PC Zone gave the PC version 88%, calling it "a computer game in which a lot of people get hurt in a variety of entertaining ways, with excellent 3D visuals and a surprising amount of detail." However, PC Gamer UK gave it 62%, calling it "A middle class game without fire in its belly that refuses to strive for better things."

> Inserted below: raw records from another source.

-- ==== Sys2Proof/Machine/Dispatch.lean ====
section
/-! DEFINITION. The meaning of every command, one arm for each row of the opcode table. -/

namespace Sys2Proof.Machine
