/-- What the cluster stop answers an SLGET, in the order of R232's table; a notice goes to one agent alone, after those that wait
already (R233). -/
def Sys2Proof.Claim.SliceGetAnswer : Prop :=
  ∀ (s : State) (k a : Nat), s.agentNo k = some a →
    let pn := (s.core k).pn
    let ctl := s.rd (SLC_SUB_CTL pn)
    let w := (s.waiters (k / 18) pn).length
    ((s.core k).epoch ≠ s.epoch pn → s.slgetAsk k = (s.stale pn 2 (s.core k).epoch, .status stEpoch)) ∧
    ((s.core k).epoch = s.epoch pn → bit ctl 31 = false ∨ subDelivers ctl = false ∨ s.pstate pn ≠ 2 →
      s.slgetAsk k = (s, .status stState)) ∧
    ((s.core k).epoch = s.epoch pn → bit ctl 31 = true → subDelivers ctl = true → s.pstate pn = 2 →
      (s.subCl pn ≠ a / 16 → s.slgetAsk k = (s, .status stConflict)) ∧
      (s.subCl pn = a / 16 → (untaken (s.sub pn).entries)[w]? = none → s.slgetAsk k = (s, .none)) ∧
      (s.subCl pn = a / 16 → ∀ i q, (untaken (s.sub pn).entries)[w]? = some (i, q) →
        ∃ t u : State, t = s.setSub pn { s.sub pn with
            entries := setIdx (s.sub pn).entries i { q with takenBy := some a } } ∧
          u = t.withTaken (tabIns t.taken (a * 2048 + pn)
            { pn := pn, sn := q.sn, stream := t.subStr pn, held := true, warned := false,
              cutoff := (q.words.getD 1 0).toNat / 16 + t.strD (t.subStr pn) - cutC t.period }) ∧
          s.slgetAsk k = (if w = 0 then u.servedLast (k / 18) a else u, .notice q.words)))

/-- SLGET (R231, R232): a reserved RD traps; it forms a group of its own, releases the entry it holds, and ends with the answer; with
W = 1 and no notice the core waits. A waiting SLGET ends with a notice when its turn has come, or without effect where an event is to be
delivered. -/
def Sys2Proof.Claim.SliceGet : Prop :=
  Claim.SliceGetResult ∧ Claim.SliceGetAnswer ∧
  (∀ (s : State) (k : CoreNo) (rd : Gr) (wait : Bool), Claim.Runs s k 4 →
    let b := Claim.opened s k 4
    let o := b.ownGroup k
    (slgetOk rd = false →
      exec (.slget k rd wait) s = .next (Claim.ended s k 4 b (.trap 0x01 (firstWord (.slget k rd wait))))) ∧
    (slgetOk rd = true → ∀ (a : Nat) (q : State × SlOut), o.agentNo k = some a →
      q = (o.releaseHeld a (o.core k).pn).slgetAsk k →
      (q.2 = .none → wait = true → exec (.slget k rd wait) s = .next
        (Claim.ended s k 4 (q.1.setCore k { q.1.core k with wait := .slget rd }) .stall)) ∧
      (q.2 ≠ .none ∨ wait = false → exec (.slget k rd wait) s = .next
        (Claim.ended s k 4 (q.1.slgetGot k rd q.2) .seq)))) ∧
  (∀ (s : State) (k : CoreNo) (rd : Nat), s.up → s.awake k = true → (s.core k).wait = .slget rd →
    (∀ t w, s.slgetServed k = (t, .notice w) → exec (.slgetWake k) s = .next
      (((t.setCore k { t.core k with wait := .run }).slgetGot k rd (.notice w)).endInstr k 4 (t.core k).arch .seq)) ∧
    (∀ t, s.slgetServed k = (t, .none) →
      ((s.deliverable k).isSome = true → exec (.slgetWake k) s = .next
        (s.setCore k (CoreSt.shut { s.core k with wait := .run }))) ∧
      (s.deliverable k = none → exec (.slgetWake k) s = .next s)))

/-- DECIDE (R142, R234, R235, R271): the local outcome in rd, sampled, and the message to the decision fabric; it forms a group of its own and
releases the notice of the slice it decides. -/
def Sys2Proof.Claim.Decide : Prop :=
  ∀ (s : State) (k : CoreNo) (rd ra rb : Gr), Claim.Runs s k 4 →
    let a := (s.core k).arch
    let pn := (s.core k).pn
    let sn := (a.gr ra).toNat % 2 ^ 48
    let o := (Claim.opened s k 4).ownGroup k
    let ends (t : State) (st : Nat) : Prop :=
      exec (.decide k rd ra rb) s = .next (Claim.ended s k 4
        (Claim.withArch (t.sampled k (BitVec.ofNat 64 st)) k (a.setGr rd (BitVec.ofNat 64 st))) .seq)
    let inWindow := ∃ cur, s.curSn (s.subStr pn) = some cur ∧ snRel sn cur ≠ .outside
    (s.subEn pn = false → ends o stState) ∧
    (s.subEn pn = true → ¬inWindow → ends o stRange) ∧
    (s.subEn pn = true → inWindow →
      let cl := k.val / 18
      let m : DecMsg := { pn := pn, epoch := (s.core k).epoch, sn := sn, ty := (a.gr rb).toNat % 256 }
      let t := o.setCluster cl { o.cluster cl with decq := (o.cluster cl).decq ++ [m] }
      ∀ g, s.agentNo k = some g →
        (∀ n, tabFind s.taken (g * 2048 + pn) = some n → n.held = true → n.sn = sn → ends (t.releaseHeld g pn) stOk) ∧
        ((∀ n, tabFind s.taken (g * 2048 + pn) = some n → n.held = false ∨ n.sn ≠ sn) → ends t stOk))

/-- The DEADLINE warning (R173): with CTL.DLT = 1, for a held notice not yet warned of, once DLREM is DLWARN or less. -/
def Sys2Proof.Claim.DeadlineWarning : Prop :=
  ∀ (s : State) (k : CoreNo) (a : Nat) (t : Taken), s.up → s.agentNo k = some a →
    tabFind s.taken (a * 2048 + (s.core k).pn) = some t →
    (s.agent k = true → s.curPn k = some (s.core k).pn → (s.core k).arch.csrf 0x400 3 1 = 1 → t.held = true → t.warned = false →
      (t.cutoff : Int) - s.time.tick - 1 ≤ (s.core k).arch.csrf 0x409 0 12 →
      exec (.deadlineWarning k) s = .next
        ((s.withTaken (tabIns s.taken (a * 2048 + (s.core k).pn) { t with warned := true })).setCore k
          { s.core k with dlines := (s.core k).dlines ++ [t.sn] })) ∧
    (t.held = false ∨ t.warned = true ∨ (s.core k).arch.csrf 0x400 3 1 = 0 ∨
      ((s.core k).arch.csrf 0x409 0 12 : Int) < (t.cutoff : Int) - s.time.tick - 1 →
      exec (.deadlineWarning k) s = .next s)

/-- The trigger operations: TimeReads, SliceGet, Decide, DeadlineWarning. -/
def Obligations.TriggerOperations : Prop := Claim.TimeReads ∧ Claim.SliceGet ∧ Claim.Decide ∧ Claim.DeadlineWarning

/-! ## Caches, windows, retry and sparing -/

/-- GETS, GETM and PUTM of an agent with its L1D enabled (R251, R253): a line the cluster holds gets the requester as a sharer, or as
its only owner, every other copy invalidated; its fill is then in flight; a line written back has no owner and is dirty. Other lines of
the L2 keep their state. A request to a cluster out of RUN wakes it (R418). -/
def Sys2Proof.Claim.CoherentRequests : Prop :=
  ∀ (s : State) (k : CoreNo) (line : BitVec 29) (l : L2Line), s.up → s.agent k = true →
    let c := k.val / 18
    let n := line.toNat
    let d := clusterDom (k.val / 2)
    let sent (m : Bool) (t : State) : Prop :=
      (t.core k).reqs = tabIns (s.core k).reqs n { m := m, hbm := false, epoch := s.arb.epochs } ∧
      (∀ j, j ≠ n → t.l2Line c j = s.l2Line c j) ∧ t.hbm = s.hbm ∧ t.regs = s.regs
    (s.dstate d ≠ 0 → exec (.gets k line) s = .next (s.wake d 0) ∧ exec (.getm k line) s = .next (s.wake d 0)) ∧
    (s.dstate d = 0 → s.l1den k = false ∨ 8 ≤ (s.core k).reqs.length →
      exec (.gets k line) s = .next s ∧ exec (.getm k line) s = .next s) ∧
    (s.dstate d = 0 → s.l1den k = true → (s.core k).reqs.length < 8 → s.l2Line c n = some l →
      (l.owner ≠ some (k.val % 18) → ∃ t, exec (.gets k line) s = .next t ∧ sent false t ∧
        t.l2Line c n = some { l with owner := none, sharers := Nat.lor l.sharers (s.sharerBits k), dirty := l.dirty || l.owner.isSome }) ∧
      (l.owner = some (k.val % 18) → ∃ t, exec (.gets k line) s = .next t ∧ sent false t ∧ t.l2Line c n = some l) ∧
      (∃ t, exec (.getm k line) s = .next t ∧ sent true t ∧
        t.l2Line c n = some { l with owner := some (k.val % 18), sharers := s.sharerBits k, dirty := l.dirty || l.owner.isSome } ∧
        ∀ j, j ≠ k.val → j / 18 = c → tabSorted (s.core j).l1d = true → tabFind (t.core j).l1d n = none)) ∧
    (s.l2Line c n = some l →
      (l.owner = some (k.val % 18) → ∃ t, exec (.putm k line) s = .next t ∧
        (∃ m, t.l2Line c n = some { l with owner := none, dirty := true, sharers := m }) ∧
        (∀ j, j ≠ n → t.l2Line c j = s.l2Line c j) ∧ t.hbm = s.hbm ∧ t.regs = s.regs) ∧
      (l.owner ≠ some (k.val % 18) → ∃ t, exec (.putm k line) s = .next t ∧ t.clusters = s.clusters ∧ t.hbm = s.hbm ∧
        t.regs = s.regs))

/-- A write of normal cacheable memory by an agent without a cache reaches HBM, after the L2s that hold its lines modified have
written them back (R252); a cluster stop writes into its own cluster's L2; PCIe reaches no key-table page (R376). -/
def Sys2Proof.Claim.NonCachingWrites : Prop :=
  ∀ (s : State) (addr : BitVec 35) (data : List (BitVec 8)), s.up → data ≠ [] → addr.toNat + data.length ≤ 0x800000000 →
    (∀ c : Clus, exec (.nonCachingWrite (.clusterStop c) addr data) s = .next (s.stopWrite c addr.toNat data)) ∧
    (s.keyPage addr.toNat = true → exec (.nonCachingWrite .pcie addr data) s = .next s) ∧
    (∀ ag, (ag = .pcie ∧ s.keyPage addr.toNat = false) ∨ ag = .other → ∃ t, exec (.nonCachingWrite ag addr data) s = .next t ∧
      (s.canonical = true →
        (∀ i, ∀ h : i < data.length, t.hbmByte (addr.toNat + i) = data[i]) ∧
        ((∀ x ∈ s.clusters, x.2.l2 = []) → t.regs = s.regs ∧
          ∀ a, a < addr.toNat ∨ addr.toNat + data.length ≤ a → t.hbmByte a = s.hbmByte a)))

/-- DATA_INPUT of an agent (R242, R253, R271): a value enters the replay buffer; a fill of the L1I arrives only for a line the core may
fetch, one of the L1D only for a request in flight (which it ends) and in its turn at HBM, and enters the replay buffer too. -/
def Sys2Proof.Claim.DataInputs : Prop :=
  ∀ (s : State) (k : CoreNo), s.up →
    (s.agent k = false → ∀ i, exec (.dataInput k i) s = .next s) ∧
    (s.agent k = true →
      (∀ v : Word, exec (.dataInput k (.value v)) s = .next (s.setCore k ((s.core k).input (.word v)))) ∧
      (∀ line : BitVec 29,
        let n := line.toNat
        let arrived (t : State) : State := t.setCore k ((t.core k).input (.line n (t.lineData (k.val / 18) n)))
        let read (t : State) : State := (t.l2Fetch (k.val / 18) n).l2Read k n
        (n ∉ s.fetchLines k → exec (.dataInput k (.fillI line)) s = .next s) ∧
        (n ∈ s.fetchLines k → exec (.dataInput k (.fillI line)) s = .next (arrived ((read s).l1iInstall k n))) ∧
        (tabFind (s.core k).reqs n = none → exec (.dataInput k (.fillD line)) s = .next s) ∧
        (∀ r, tabFind (s.core k).reqs n = some r →
          (r.hbm = true → s.hbmTurn k r = false → exec (.dataInput k (.fillD line)) s = .next s) ∧
          (r.hbm = false ∨ s.hbmTurn k r = true →
            let t := if r.hbm then s.takeHbm k r else s
            exec (.dataInput k (.fillD line)) s = .next (arrived
              ((read (t.setCore k { t.core k with reqs := tabDel (t.core k).reqs n })).l1dInstall k n r.m))))))

/-- Coherence (R251, R252, R271). -/
def Sys2Proof.Claim.Coherence : Prop := Claim.CoherentRequests ∧ Claim.NonCachingWrites ∧ Claim.DataInputs

/-- The L1 configuration (R245, R247, R268): writes are refused for the checker copy, while a change runs, and where the locked code
would reach beyond HBM; a write that needs a change empties the ways it affects and takes effect when the change ends; bytes of local
memory beyond the converted ones are then lost. -/
def Sys2Proof.Claim.L1Configuration : Prop :=
  ∀ (s : State) (k : CoreNo) (v : BitVec 32), s.up →
    let new := bits v.toNat 8 2 * 2 ^ 8 + bits v.toNat 4 2 * 2 ^ 4 + bits v.toNat 0 1
    (s.agent k = false → exec (.l1cfgWrite k v) s = .next (s.memLast k stState) ∧
      ∀ hi, exec (.ilbaseWrite k hi v) s = .next (s.memLast k stState)) ∧
    (s.agent k = true → (s.core k).change ≠ none → exec (.l1cfgWrite k v) s = .next (s.memLast k stBusy) ∧
      ∀ hi, exec (.ilbaseWrite k hi v) s = .next (s.memLast k stBusy)) ∧
    (s.agent k = true → (s.core k).change = none → s.canonical = true →
      (bits v.toNat 4 2 = s.lmw k → bits v.toNat 8 2 = s.ilock k → (s.l1den k = true → bits v.toNat 0 1 = 1) →
        exec (.l1cfgWrite k v) s = .next ((s.memLast k stOk).wr (MEM_C_L1CFG k) new)) ∧
      (bits v.toNat 4 2 ≠ s.lmw k ∨ bits v.toNat 8 2 ≠ s.ilock k ∨ (s.l1den k = true ∧ bits v.toNat 0 1 = 0) →
        ∃ t, exec (.l1cfgWrite k v) s = .next t ∧
          (t.core k).change = some { cfg := new, reload := bits v.toNat 8 2 != s.ilock k } ∧
          t.regs = (s.memLast k stOk).regs ∧ t.hbm = s.hbm)) ∧
    (s.agent k = true → (s.core k).change = none → ∀ hi,
      let w := if hi then s.wr (MEM_C_ILBASE_HI k) (v.toNat % 8) else s.wr (MEM_C_ILBASE_LO k) (bits v.toNat 14 18 * 2 ^ 14)
      let t := w.memLast k stOk
      (0x800000000 < (w.ilLine k + 256 * w.ilock k) * 64 → exec (.ilbaseWrite k hi v) s = .next (s.memLast k stRange)) ∧
      ((w.ilLine k + 256 * w.ilock k) * 64 ≤ 0x800000000 →
        (t.ilock k = 0 → exec (.ilbaseWrite k hi v) s = .next t) ∧
        (t.ilock k ≠ 0 → exec (.ilbaseWrite k hi v) s = .next
          (t.setCore k { s.core k with change := some { cfg := t.rd (MEM_C_L1CFG k), reload := true } })))) ∧
    (∀ x, (s.core k).change = some x →
      let t := (s.emptyWays k (s.emptyFrom k x.cfg)).wr (MEM_C_L1CFG k) x.cfg
      let u := t.setCore k { t.core k with
        change := none, lmx := (t.core k).lmx.filter (fun e => e.1 < 8192 * bits x.cfg 4 2),
        lmy := (t.core k).lmy.filter (fun e => e.1 < 8192 * bits x.cfg 4 2),
        l1i := (t.core k).l1i.filter (fun e => bits x.cfg 8 2 ≤ e.2.way) }
      (x.reload = false → exec (.l1cfgChangeDone k) s = .next u) ∧
      (x.reload = true → exec (.l1cfgChangeDone k) s = .next
        ((List.range (256 * u.ilock k)).foldl (fun v i => v.l2Fetch (k.val / 18) (u.ilLine k + i)) u))) ∧
    ((s.core k).change = none → exec (.l1cfgChangeDone k) s = .next s)

/-- Held regions of an L2 (R249, R250, R267): the write is accepted and a command refused in the rule's order; a region taken up is
held, at most 8 of its lines to a set and 576 regions to a cluster; a region removed is the one registered, wherever it lies; the command
runs until HOLD_COMMAND_DONE. -/
def Sys2Proof.Claim.HeldRegions : Prop :=
  ∀ (s : State) (c : Clus), s.up →
    let a := s.fset (MEM_CL_ST c) 0 8 stOk
    let x := s.cluster c
    let busy := a.fbit (MEM_CL_HOLD_ST c) 8
    let r (load : Bool) := a.holdRegion c load
    let refused (i : Instr) (st : Nat) : Prop := exec i s = .next (a.fset (MEM_CL_HOLD_ST c) 0 8 st)
    let inHbm := ((r false).line + (r false).lines) * 64 ≤ 0x800000000
    let running (op : Nat) (q : HeldRegion) (held : List HeldRegion) : State :=
      let t := a.setHeld c held
      (t.setCluster c { t.cluster c with holdCmd := some (op, q) }).fset (MEM_CL_HOLD_ST c) 8 1 1
    (busy = true → refused (.holdAdd c) stBusy ∧ refused (.holdAddLoad c) stBusy ∧ refused (.holdRemove c) stBusy) ∧
    (busy = false → ¬inHbm → refused (.holdAdd c) stRange ∧ refused (.holdAddLoad c) stRange) ∧
    (busy = false → inHbm →
      (x.roomFor (r false) = false → refused (.holdAdd c) stNospace) ∧
      (x.roomFor (r true) = false → refused (.holdAddLoad c) stNospace) ∧
      (x.roomFor (r false) = true → exec (.holdAdd c) s = .next (running 2 (r false) (x.held ++ [r false]))) ∧
      (x.roomFor (r true) = true → exec (.holdAddLoad c) s = .next
        (((List.range (r true).lines).foldl (fun s i => s.l2Fetch c ((r true).line + i))
          (running 1 (r true) (x.held ++ [r true]))).measureCode (r true)))) ∧
    (busy = false →
      ((∀ q ∈ x.held, q.line ≠ (r false).line ∨ q.lines ≠ (r false).lines) → refused (.holdRemove c) stArg) ∧
      (∀ b q d, x.held = b ++ q :: d → q.line = (r false).line → q.lines = (r false).lines →
        (∀ p ∈ b, p.line ≠ q.line ∨ p.lines ≠ q.lines) →
        exec (.holdRemove c) s = .next (running 3 (r false) (b ++ d)))) ∧
    (∀ h, x.holdCmd = some h → exec (.holdCommandDone c) s = .next
      (((s.setCluster c { x with holdCmd := none }).fset (MEM_CL_HOLD_ST c) 8 1 0).fset (MEM_CL_HOLD_ST c) 0 8 stOk)) ∧
    (x.holdCmd = none → exec (.holdCommandDone c) s = .next s) ∧
    (∀ q : HeldRegion, x.roomFor q = true → maxHeld (x.held ++ [q]) ≤ 8 ∧ (x.held ++ [q]).length ≤ 576)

GamePro and Nintendo Power gave the Nintendo 64 average reviews while the game was still in development under Eidos, months before the company handed its development rights over to Crave. (Note: GamePro gave the Nintendo 64 version 4/5 for graphics, 3.5/5 for sound, and two 3/5 scores for control and fun factor.)

The game was a commercial success, selling 1 million units worldwide and satisfying a demand for a Streets of Rage like 3D beat 'em up experience in the industry at the time. In the United States, the game sold 596,404 units.

Aggregate score
| Aggregator | Score |  |
| N64 | PS |
| GameRankings | 55% | 64% |

Review scores
| Publication | Score |  |
| N64 | PS |
| Edge | N/A | 6/10 |
| Electronic Gaming Monthly | 3.25/10 | 7.625/10 |
| Famitsu | N/A | 25/40 |
| Game Informer | 6.75/10 | 6.5/10 |
| GameFan | 58% | 71% |
| GameRevolution | D | N/A |
| GameSpot | 4/10 | 5.3/10 |
| Hyper | 65% | 65% |
| IGN | 6.4/10 | 5.5/10 |
| N64 Magazine | 26% | N/A |
| Next Generation | N/A | 3/5 |
| Nintendo Power | 6.7/10 | N/A |
| Official U.S. PlayStation Magazine | N/A | 3/5 |

==Legacy==
A sequel, Fighting Force 2, was released on December 13, 1999 for the PlayStation and Dreamcast. Unlike the first title, Fighting Force 2 focuses on the character of Hawk Manson exclusively, and rewards a more stealthy approach.

A second sequel, Fighting Force 3 was also in development for the Xbox and PlayStation 2, but was cancelled during development.